Thank you so much for this. I have a midterm on this tomorrow and I think I would just have been pasting formulas from rote memorisation if not for you. –  Asad Feb 14 '13 at 7:09
    
@Asad You're very welcome! Good luck on your test! –  embedded.kyle Feb 14 '13 at 13:17
    
@insta that isn't my homework, that's for my toy car. –  dpp Apr 3 at 1:13

One explanation is to consider that power \$P\$ is the product of current \$I\$ and voltage \$E\$:

\$ P = IE \$

Power is measured in watts, and is the rate of energy use. Energy is measured in joules, and a watt is convienently defined as one joule per second.
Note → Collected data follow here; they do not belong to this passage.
-- ==== Sys2Proof/Laws/State.lean ====
section
/-!
SUPPORT. What the shared operations leave alone. Each operation on registers, counters, records, messages and events changes `bus`
and nothing else; one lemma for each field of State and each operation says so to simp.
-/
namespace Sys2Proof.Machine

/-- `t` differs from `s` in `bus` alone. -/
def OnlyBus (s t : State) : Prop := t = { s with bus := t.bus }

theorem OnlyBus.trans' {s t u : State} (h : OnlyBus t u) (g : OnlyBus s t) : OnlyBus s u := by
  unfold OnlyBus at *
  rw [h, g]

theorem wr_onlyBus (a : Nat) (v : W32) (s : State) : OnlyBus s (wr a v s) := rfl

theorem wf_onlyBus (a hi lo v : Nat) (s : State) : OnlyBus s (wf a hi lo v s) := rfl

theorem addWrap_onlyBus (a hi lo n : Nat) (s : State) : OnlyBus s (addWrap a hi lo n s) := rfl

theorem setBlk_onlyBus (p v : Nat) (s : State) : OnlyBus s (setBlk p v s) := rfl

theorem answer_onlyBus (v : Nat) (s : State) : OnlyBus s (answer v s) := rfl

theorem ledger_onlyBus (e : LdgEvent) (s : State) : OnlyBus s (ledger e s) := rfl

theorem recordErr_onlyBus (p code detail addr : Nat) (s : State) : OnlyBus s (recordErr p code detail addr s) := rfl

theorem sendMsg_onlyBus (p kind addr : Nat) (inj : Bool) (s : State) : OnlyBus s (sendMsg p kind addr inj s) := rfl

theorem incSat_onlyBus (a hi lo : Nat) (s : State) : OnlyBus s (incSat a hi lo s) := by
  unfold incSat; split <;> rfl

theorem bumpN_onlyBus (a n : Nat) (s : State) : OnlyBus s (bumpN a n s) := by
  unfold bumpN; split <;> rfl

theorem bump_onlyBus (a : Nat) (s : State) : OnlyBus s (bump a s) := bumpN_onlyBus a 1 s

theorem ctrAdd_onlyBus (g n k : Nat) (s : State) : OnlyBus s (ctrAdd g n k s) := rfl

theorem ledgerFlush_onlyBus (s : State) : OnlyBus s (ledgerFlush s) := by
  have pass : ∀ (l : List Nat) (f : State → Nat → State), (∀ a n, OnlyBus a (f a n)) → ∀ a, OnlyBus a (l.foldl f a) := by
    intro l f hf
    induction l with
    | nil => intro a; rfl
    | cons n r ih => intro a; exact (ih (f a n)).trans' (hf a n)
  unfold ledgerFlush
  split
  · rfl
  · refine OnlyBus.trans' (t := (List.range 16).foldl _ s) rfl (pass _ _ (fun a g => ?_) s)
    split
    · refine pass _ _ (fun b n => ?_) a
      dsimp only
      split
      · exact ctrAdd_onlyBus _ _ _ _
      · rfl
    · rfl

theorem sendMsix_onlyBus (v : Nat) (s : State) : OnlyBus s (sendMsix v s) := by
  unfold sendMsix; split
  · rfl
  · exact (bump_onlyBus _ _).trans' (OnlyBus.trans' (t := ledgerFlush s) rfl (ledgerFlush_onlyBus s))

theorem pendEdge_onlyBus (p : Nat) (before : Bool) (s : State) : OnlyBus s (pendEdge p before s) := by
  unfold pendEdge; split
  · exact sendMsix_onlyBus _ _
  · rfl

theorem raiseAs_onlyBus (inj : Bool) (p b : Nat) (s : State) : OnlyBus s (raiseAs inj p b s) := by
  unfold raiseAs
  dsimp only
  split
  · rfl
  · refine (pendEdge_onlyBus _ _ _).trans' ?_
    split
    · refine (sendMsg_onlyBus _ _ _ _ _).trans' ?_
      split
      · split <;> rfl
      · rfl
    · split
      · split <;> rfl
      · rfl

theorem raise_onlyBus (p b : Nat) (s : State) : OnlyBus s (raise p b s) := raiseAs_onlyBus false p b s

theorem raiseFirst_onlyBus (p b : Nat) (s : State) : OnlyBus s (raiseFirst p b s) := by
  unfold raiseFirst
  dsimp only
  split
  · exact (raise_onlyBus _ _ _).trans' rfl
  · rfl

theorem reportFault_onlyBus (p kind addr : Nat) (inj : Bool) (s : State) : OnlyBus s (reportFault p kind addr inj s) := by
  unfold reportFault; split <;> rfl

theorem wakeGal_onlyBus (g : Nat) (s : State) : OnlyBus s (wakeGal g s) := by
  unfold wakeGal showGalState endRamp
  split
  · generalize (if (4 : Nat) = 4 then 0 else 4) = v
    split <;> rfl
  · rfl

theorem noteAccess_onlyBus (a : Nat) (s : State) : OnlyBus s (noteAccess a s) := by
  unfold noteAccess; split
  · rfl
  · split
    · exact wakeGal_onlyBus _ _
    · rfl

theorem noteGone_onlyBus (a : Nat) (s : State) : OnlyBus s (noteGone a s) := (raise_onlyBus _ _ _).trans' (recordErr_onlyBus _ _ _ _ _)

theorem OnlyBus.part {s t : State} (h : OnlyBus s t) : t.part = s.part := (congrArg State.part (show t = { s with bus := t.bus } from h)).trans rfl
theorem OnlyBus.tab {s t : State} (h : OnlyBus s t) : t.tab = s.tab := (congrArg State.tab (show t = { s with bus := t.bus } from h)).trans rfl
theorem OnlyBus.time {s t : State} (h : OnlyBus s t) : t.time = s.time := (congrArg State.time (show t = { s with bus := t.bus } from h)).trans rfl
theorem OnlyBus.frames {s t : State} (h : OnlyBus s t) : t.frames = s.frames := (congrArg State.frames (show t = { s with bus := t.bus } from h)).trans rfl
theorem OnlyBus.nextId {s t : State} (h : OnlyBus s t) : t.nextId = s.nextId := (congrArg State.nextId (show t = { s with bus := t.bus } from h)).trans rfl
theorem OnlyBus.nextSeq {s t : State} (h : OnlyBus s t) : t.nextSeq = s.nextSeq := (congrArg State.nextSeq (show t = { s with bus := t.bus } from h)).trans rfl
theorem OnlyBus.copies {s t : State} (h : OnlyBus s t) : t.copies = s.copies := (congrArg State.copies (show t = { s with bus := t.bus } from h)).trans rfl
theorem OnlyBus.nextCopy {s t : State} (h : OnlyBus s t) : t.nextCopy = s.nextCopy := (congrArg State.nextCopy (show t = { s with bus := t.bus } from h)).trans rfl
theorem OnlyBus.lnk {s t : State} (h : OnlyBus s t) : t.lnk = s.lnk := (congrArg State.lnk (show t = { s with bus := t.bus } from h)).trans rfl
theorem OnlyBus.doc {s t : State} (h : OnlyBus s t) : t.doc = s.doc := (congrArg State.doc (show t = { s with bus := t.bus } from h)).trans rfl
theorem OnlyBus.cat {s t : State} (h : OnlyBus s t) : t.cat = s.cat := (congrArg State.cat (show t = { s with bus := t.bus } from h)).trans rfl
theorem OnlyBus.lpm {s t : State} (h : OnlyBus s t) : t.lpm = s.lpm := (congrArg State.lpm (show t = { s with bus := t.bus } from h)).trans rfl
theorem OnlyBus.vit {s t : State} (h : OnlyBus s t) : t.vit = s.vit := (congrArg State.vit (show t = { s with bus := t.bus } from h)).trans rfl
theorem OnlyBus.prv {s t : State} (h : OnlyBus s t) : t.prv = s.prv := (congrArg State.prv (show t = { s with bus := t.bus } from h)).trans rfl
theorem OnlyBus.csv {s t : State} (h : OnlyBus s t) : t.csv = s.csv := (congrArg State.csv (show t = { s with bus := t.bus } from h)).trans rfl
theorem OnlyBus.hal {s t : State} (h : OnlyBus s t) : t.hal = s.hal := (congrArg State.hal (show t = { s with bus := t.bus } from h)).trans rfl
theorem OnlyBus.dpt {s t : State} (h : OnlyBus s t) : t.dpt = s.dpt := (congrArg State.dpt (show t = { s with bus := t.bus } from h)).trans rfl
theorem OnlyBus.tmg {s t : State} (h : OnlyBus s t) : t.tmg = s.tmg := (congrArg State.tmg (show t = { s with bus := t.bus } from h)).trans rfl
theorem OnlyBus.tsn {s t : State} (h : OnlyBus s t) : t.tsn = s.tsn := (congrArg State.tsn (show t = { s with bus := t.bus } from h)).trans rfl
theorem OnlyBus.vlt {s t : State} (h : OnlyBus s t) : t.vlt = s.vlt := (congrArg State.vlt (show t = { s with bus := t.bus } from h)).trans rfl
theorem OnlyBus.arc {s t : State} (h : OnlyBus s t) : t.arc = s.arc := (congrArg State.arc (show t = { s with bus := t.bus } from h)).trans rfl
theorem OnlyBus.rgr {s t : State} (h : OnlyBus s t) : t.rgr = s.rgr := (congrArg State.rgr (show t = { s with bus := t.bus } from h)).trans rfl
theorem OnlyBus.hif {s t : State} (h : OnlyBus s t) : t.hif = s.hif := (congrArg State.hif (show t = { s with bus := t.bus } from h)).trans rfl
theorem OnlyBus.anx {s t : State} (h : OnlyBus s t) : t.anx = s.anx := (congrArg State.anx (show t = { s with bus := t.bus } from h)).trans rfl
theorem OnlyBus.cur {s t : State} (h : OnlyBus s t) : t.cur = s.cur := (congrArg State.cur (show t = { s with bus := t.bus } from h)).trans rfl
theorem OnlyBus.pwr {s t : State} (h : OnlyBus s t) : t.pwr = s.pwr := (congrArg State.pwr (show t = { s with bus := t.bus } from h)).trans rfl
theorem OnlyBus.lcs {s t : State} (h : OnlyBus s t) : t.lcs = s.lcs := (congrArg State.lcs (show t = { s with bus := t.bus } from h)).trans rfl
theorem OnlyBus.dev {s t : State} (h : OnlyBus s t) : t.dev = s.dev := (congrArg State.dev (show t = { s with bus := t.bus } from h)).trans rfl
theorem OnlyBus.ldg {s t : State} (h : OnlyBus s t) : t.ldg = s.ldg := (congrArg State.ldg (show t = { s with bus := t.bus } from h)).trans rfl
theorem OnlyBus.pending {s t : State} (h : OnlyBus s t) : t.pending = s.pending := (congrArg State.pending (show t = { s with bus := t.bus } from h)).trans rfl
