theorem RunsNext.groupRemoveMember_ends {v : Nat} (hop : c.op = 0x18) (hmore : membersOf (bucketNhs s d) ≠ [leAt c 4 4])
    (hother : otherVersion s 3 (leAt c 0 2) = some v) (halloc : (allocBlock (2 ^ d.size) s).1 ≠ none) :
    PairPut .groupRemoveMember c s 3 (leAt c 0 2) v fun t => BlockHolds t (leAt c 0 2) v d.size
      (giveAway (leAt c 4 4) ((membersOf (bucketNhs s d)).filter (· != leAt c 4 4)) 0 (bucketNhs s d)) := by
  have hholds : some (leAt c 4 4) ∈ bucketNhs s d := by simpa using hin.holds
  have honly : (true && membersOf (bucketNhs s d) == [leAt c 4 4]) = false := by
    rw [Bool.true_and]
    exact beq_eq_false_iff_ne.mpr hmore
  refine h.changeMember_ends hin (f := fun old bk => giveAway old ((membersOf bk).filter (· != old)) 0 bk) honly rfl (length_giveAway _ _)
    (fun n hn => ?_) hother halloc ?_
  · rcases mem_giveAway (others_ne_nil hholds hmore) _ _ hn with ⟨hmem, -⟩ | ⟨m, hm, hnm⟩
    · exact lt_of_mem_bucketNhs hmem
    · rw [Option.some.inj hnm]
      exact lt_of_mem_bucketNhs (mem_membersOf.mp (List.mem_filter.mp hm).1)
  · show execGroupRemoveMember s = _
    rw [execGroupRemoveMember, h.runCmd (by rw [hop]; rfl) hop]
    simp only [Nat.not_le.mpr hin.group, Nat.not_le.mpr hin.member, or_self, if_false]

end

/-- A member removed is in no bucket, where another remains (R207). -/
theorem not_mem_giveAway {bk : List (Option Nat)} {old : Nat} (hin : some old ∈ bk) (hne : membersOf bk ≠ [old]) :
    some old ∉ giveAway old ((membersOf bk).filter (· != old)) 0 bk := fun hmem => by
  rcases mem_giveAway (others_ne_nil hin hne) _ _ hmem with ⟨-, hno⟩ | ⟨n, hn, hold⟩
  · exact hno rfl
  · rw [List.mem_filter, ← Option.some.inj hold, bne_self_eq_false] at hn
    exact absurd hn.2 Bool.false_ne_true

/-- Settles O40: each command's work writes the version that is not valid, retires the current one, and keeps the way of its completion. -/
theorem nextHopsAndGroups : Obligations.NextHopsAndGroups := by
  unfold Obligations.NextHopsAndGroups
  intro c s h
  refine ⟨fun hop hn hbad v hother => h.nhSet_ends hop hn hbad hother, fun hop hn hbad => h.nhDelete_ends hop hn hbad,
    fun hop hg hbad => h.groupDelete_ends hop hg hbad, fun hop hg hm hbad hsum v hother halloc => h.groupSet_ends hop hg hm hbad hsum hother halloc,
    fun d hg hold hbad hcur hbuckets hholds v hother halloc => ?_⟩
  have hin : MemberIn c s d := ⟨hg, hold, hbad, hcur, hbuckets, hholds⟩
  refine ⟨fun hop hnew => h.groupReplaceMember_ends hin hop hnew hother halloc, fun hop hmore => ?_⟩
  have hmem : some (leAt c 4 4) ∈ bucketNhs s d := by simpa using hholds
  obtain ⟨t, ht, hdone, hstaged, hretired, hblock⟩ := h.groupRemoveMember_ends hin hop hmore hother halloc
  exact ⟨t, ht, hdone, hstaged, hretired, _, hblock, length_giveAway _ _, not_mem_giveAway hmem hmore,
    fun k x hk hx => getElem?_giveAway hx _ 0 k hk⟩

end Sys2Proof.Machine
end

section
/-!
SUPPORT. ROUTE_ADD under a command of no submission ring: an event of the command's own may change the register that stands for its ring (R208, R212, R530).
-/
namespace Sys2Proof.Machine

/-! ## A prefix structure that can be read (R185, R720) -/

/-- The ECC words of both prefix regions, each written and good. -/
def goodPrefixes : List (Nat × Ecc) := (List.range (2 * prefixCount)).map fun n => (prefixAddr n, ⟨.good, 0, false⟩)

theorem prefixClean_goodPrefixes {s : State} (h : s.tab.ecc = goodPrefixes) : prefixClean s = true := by
  have hgood : ∀ e ∈ goodPrefixes, prefixGood e = true := fun e he => by
    obtain ⟨n, hn, rfl⟩ := List.mem_map.mp he
    have hcount : prefixCount = 241664 := rfl
    have hlt := List.mem_range.mp hn
    obtain ⟨a, ha⟩ : ∃ a, a = prefixAddr n := ⟨_, rfl⟩
    have hregion : 2 * 0x4000000 ≤ a ∧ a < 4 * 0x4000000 ∧ a % 0x4000000 < 0xEC0000 ∧ a % 64 = 0 := by
      rw [prefixAddr, hcount] at ha
      rw [hcount] at hlt
      omega
    obtain ⟨hlow, hhigh, hoff, halign⟩ := hregion
    have herrs : symErrs ⟨.good, 0, false⟩ ≤ eccLimit a := Nat.zero_le _
    rw [← ha, prefixGood]
    simp only [hlow, hhigh, hoff, halign, herrs]
    rfl
  rw [prefixClean, h, List.filter_eq_self.mpr hgood, goodPrefixes, List.length_map, List.length_range, beq_self_eq_true]

/-- Where every prefix word is good a route command meets no unreadable one. -/
theorem prefixMet_of_clean {s : State} (h : prefixClean s = true) : prefixMet s = (none, s) := if_pos h
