/-- The KvRows of a code; reserved codes give none (R104, R38). -/
def KvRows.ofCode (x : BitVec 2) : Option KvRows :=
  match x.toNat with
  | 1 => some .k
  | 2 => some .v
  | 3 => some .kv
  | _ => none

/-- The code of ObjKind (R258). -/
def ObjKind.code : ObjKind → BitVec 4
  | .stack => 0#4
  | .queue => 1#4
  | .freelist => 2#4
  | .cell => 3#4

/-- The ObjKind of a code; reserved codes give none (R258, R38). -/
def ObjKind.ofCode (x : BitVec 4) : Option ObjKind :=
  match x.toNat with
  | 0 => some .stack
  | 1 => some .queue
  | 2 => some .freelist
  | 3 => some .cell
  | _ => none

/-- The code of ObjOp (R258). -/
def ObjOp.code : ObjOp → BitVec 4
  | .push => 0#4
  | .pop => 1#4
  | .enq => 2#4
  | .deq => 3#4
  | .take => 4#4
  | .give => 5#4
  | .fop => 6#4
  | .mcas => 7#4

/-- The ObjOp of a code; reserved codes give none (R258, R38). -/
def ObjOp.ofCode (x : BitVec 4) : Option ObjOp :=
  match x.toNat with
  | 0 => some .push
  | 1 => some .pop
  | 2 => some .enq
  | 3 => some .deq
  | 4 => some .take
  | 5 => some .give
  | 6 => some .fop
  | 7 => some .mcas
  | _ => none

/-- The code of SredOp (R274). -/
def SredOp.code : SredOp → BitVec 4
  | .addN32 => 0#4
  | .addN64 => 1#4
  | .minI => 2#4
  | .maxI => 3#4
  | .minN => 4#4
  | .maxN => 5#4
  | .and => 6#4
  | .or => 7#4
  | .xor => 8#4
  | .fadd => 9#4

/-- The SredOp of a code; reserved codes give none (R274, R38). -/
def SredOp.ofCode (x : BitVec 4) : Option SredOp :=
  match x.toNat with
  | 0 => some .addN32
  | 1 => some .addN64
  | 2 => some .minI
  | 3 => some .maxI
  | 4 => some .minN
  | 5 => some .maxN
  | 6 => some .and
  | 7 => some .or
  | 8 => some .xor
  | 9 => some .fadd
  | _ => none

/-- The code of RowFmt (R206, R208). -/
def RowFmt.code : RowFmt → BitVec 2
  | .f32 => 0#2
  | .bf16 => 1#2
  | .f16 => 2#2

/-- The RowFmt of a code; reserved codes give none (R206, R208, R38). -/
def RowFmt.ofCode (x : BitVec 2) : Option RowFmt :=
  match x.toNat with
  | 0 => some .f32
  | 1 => some .bf16
  | 2 => some .f16
  | _ => none

/-- The code of TrapReg (R353). -/
def TrapReg.code : TrapReg → BitVec 4
  | .cpc => 0#4
  | .apc => 1#4
  | .fpc => 2#4
  | .fcode => 3#4
  | .faddr => 4#4
  | .fmask => 5#4
  | .finfo => 6#4
  | .rqlive => 7#4

/-- The TrapReg of a code; reserved codes give none (R353, R38). -/
def TrapReg.ofCode (x : BitVec 4) : Option TrapReg :=
  match x.toNat with
  | 0 => some .cpc
  | 1 => some .apc
  | 2 => some .fpc
  | 3 => some .fcode
  | 4 => some .faddr
  | 5 => some .fmask
  | 6 => some .finfo
  | 7 => some .rqlive
  | _ => none

/-- The operand code of a special register (R23). -/
def SReg.code : SReg → BitVec 9
  | .exec => 0x190#9
  | .lane => 0x191#9
  | .gidx => 0x192#9
  | .tidx => 0x193#9
  | .tdim => 0x194#9
  | .gdim => 0x195#9
  | .role => 0x196#9
  | .clus => 0x197#9
  | .dieid => 0x198#9
  | .ctxid => 0x199#9
  | .clock => 0x19A#9
  | .retired => 0x19B#9
  | .quantum => 0x19C#9
  | .slip => 0x19D#9
  | .rbase => 0x19E#9
  | .tvec => 0x19F#9
  | .tcmp => 0x1A0#9
  | .seed => 0x1A1#9
  | .fmtb => 0x1A2#9

/-- The special register of an operand code (R23). -/
def SReg.ofCode (x : BitVec 9) : Option SReg :=
  match x.toNat with
  | 0x190 => some .exec
  | 0x191 => some .lane
  | 0x192 => some .gidx
  | 0x193 => some .tidx
  | 0x194 => some .tdim
  | 0x195 => some .gdim
  | 0x196 => some .role
  | 0x197 => some .clus
  | 0x198 => some .dieid
  | 0x199 => some .ctxid
  | 0x19A => some .clock
  | 0x19B => some .retired
  | 0x19C => some .quantum
  | 0x19D => some .slip
  | 0x19E => some .rbase
  | 0x19F => some .tvec
  | 0x1A0 => some .tcmp
  | 0x1A1 => some .seed
  | 0x1A2 => some .fmtb
  | _ => none

/-- The code of an operand (R42). -/
def Operand.code : Operand → BitVec 9
  | .v n => BitVec.ofNat 9 n.toNat
  | .s n => BitVec.ofNat 9 (0x100 + n.toNat)
  | .a n => BitVec.ofNat 9 (0x140 + n.toNat)
  | .q n => BitVec.ofNat 9 (0x180 + n.toNat)
  | .qb => 0x184#9
  | .sr r => r.code
  | .const k => BitVec.ofNat 9 (0x1C0 + k.toNat)
  | .unassigned c => c

/-- The operand of a code (R42). -/
def Operand.ofCode (x : BitVec 9) : Operand :=
  let n := x.toNat
  if n < 0x100 then .v (BitVec.ofNat 8 n)
  else if n < 0x140 then .s (BitVec.ofNat 6 (n - 0x100))
  else if n < 0x180 then .a (BitVec.ofNat 6 (n - 0x140))
  else if n < 0x184 then .q (BitVec.ofNat 2 (n - 0x180))
  else if n = 0x184 then .qb
  else if 0x1C0 ≤ n then .const (BitVec.ofNat 6 (n - 0x1C0))
  else match SReg.ofCode x with
    | some r => .sr r
    | none => .unassigned x

/-- One bit as a truth value. -/
def bitOf (x : BitVec 1) : Bool := x == 1#1

/-- A truth value as one bit. -/
def ofBit (b : Bool) : BitVec 1 := if b then 1#1 else 0#1

/-- The guard of its fields (R36). -/
def guardOf (gp : BitVec 6) (gn : BitVec 1) : Guard := ⟨gp, bitOf gn⟩

/-- The guard and SETF of their fields (R36, R41). -/
def headOf (gp : BitVec 6) (gn : BitVec 1) (sf : BitVec 2) : Option Head :=
  (SetF.ofCode sf).map fun x => ⟨guardOf gp gn, x⟩

/-- ORD and SCOPE of their fields (R41). -/
def ordScopeOf (o : BitVec 2) (sc : BitVec 3) : Option OrdScope :=
  match Ord.ofCode o, Scope.ofCode sc with
  | some x, some y => some ⟨x, y⟩
  | _, _ => none

/-- ACQ, REL and SCOPE of their fields (R40, R41). -/
def acqRelOf (a r : BitVec 1) (sc : BitVec 3) : Option AcqRel :=
  (Scope.ofCode sc).map fun x => ⟨bitOf a, bitOf r, x⟩

/-- FENCE's order from ORD and YOP (R225). -/
def fenceOf (o : BitVec 2) (y : BitVec 4) : Option FenceOrd :=
  match o.toNat, y.toNat with
  | 1, 0 => some .acq
  | 2, 0 => some .rel
  | 3, 0 => some .ar
  | 3, 1 => some .sc
  | _, _ => none

/-- FENCE's ORD code (R225). -/
def FenceOrd.ord : FenceOrd → BitVec 2
  | .acq => 1#2
  | .rel => 2#2
  | .ar => 3#2
  | .sc => 3#2

/-- FENCE's YOP code (R225). -/
def FenceOrd.yop : FenceOrd → BitVec 4
  | .sc => 1#4
  | _ => 0#4

/-- A condition of R38: the field or sub-field holds what it must. -/
def must (b : Bool) : Option Unit := if b then some () else none

/-- The decoded instruction, or ILLEGAL_ENCODING when a field is not one that the chapter accepts (R38). -/
def accept (o : Option Instr) : Except Reject Instr :=
  match o with
  | some i => if i.wf then .ok i else .error .illegalEncoding
  | none => .error .illegalEncoding

/-- The fields of format V (R36, R40). -/
structure FV where
  op : BitVec 10 := 0
  gp : BitVec 6 := 0
  gn : BitVec 1 := 0
  dst : BitVec 9 := 0
  a : BitVec 9 := 0
  b : BitVec 9 := 0
  c : BitVec 9 := 0
  setf : BitVec 2 := 0
  ty : BitVec 4 := 0
  modx : BitVec 5 := 0
  pd : BitVec 6 := 0
  ps : BitVec 6 := 0
  ctl : BitVec 20 := 0
  deriving DecidableEq, Repr

/-- A word of format V from its fields (R36, R40). -/
def FV.pack (f : FV) : BitVec 96 :=
  f.op ++ f.gp ++ f.gn ++ f.dst ++ f.a ++ f.b ++ f.c ++ f.setf ++ f.ty ++ f.modx ++ f.pd ++ f.ps ++ f.ctl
The application of a motor, usually, is to apply a force to a thing to move it. In physics, this is called work, which is equal to the product of force \$F\$ and distance \$d\$:

\$ W = Fd \$

You asked about increasing torque and RPM. Torque is just a rotating force, and RPM is just a rotating speed. So the definition of work is half of what you asked (it has torque in it), and speed and distance are obviously related. It seems like we are really close. You don't want to just do more work with your motor, you want to do work faster. You want to increase force and speed, not force and distance. Is there a physical term for this in a mechanical system?

Yes! It's also called power. In a mechanical system, power is the product of force and velocity:

\$P = Fv\$

Or to use the equivalent terms for a rotational system, power is the product of torque and angular velocity:

\$ P = \tau \omega \$

This is just what you asked. You want the motor to apply more torque and spin faster. You want to increase power. You want to use energy faster.

The law of conservation of energy tells us that if we want to increase mechanical power, we have to increase electrical power also. After all, we can't make the motor spin with magic. If electrical power is the product of voltage and current, then increasing either voltage or current, if the other is held constant, will increase electrical power.

When you change the strength of the magnets, or add or remove turns of wire, you can't increase power. You can, however, trade voltage for current, or current for voltage, just like a mechanical transmission can trade RPM and torque. Lenz's law and other laws of electromagnetic induction explain why this is true, but they aren't really necessary to answer your question, if you simply accept the law of conservation of energy.

Given all that, your question was "How to improve torque and RPM of a DC motor". You can improve it by giving it more energy, or you can make it more efficient. Some sources of loss are:

  • friction in the bearings
  • resistance in the windings
  • magnetic resistance in the winding cores
  • electromagnetic radiation from commutators
  • losses in the wires, battery, transistors, and other things supplying electrical energy to the motor

All these serve to make the motor less than a 100% efficient converter of electrical and mechanical energy. Reducing any of them usually increases something else undesirable, frequently cost or size.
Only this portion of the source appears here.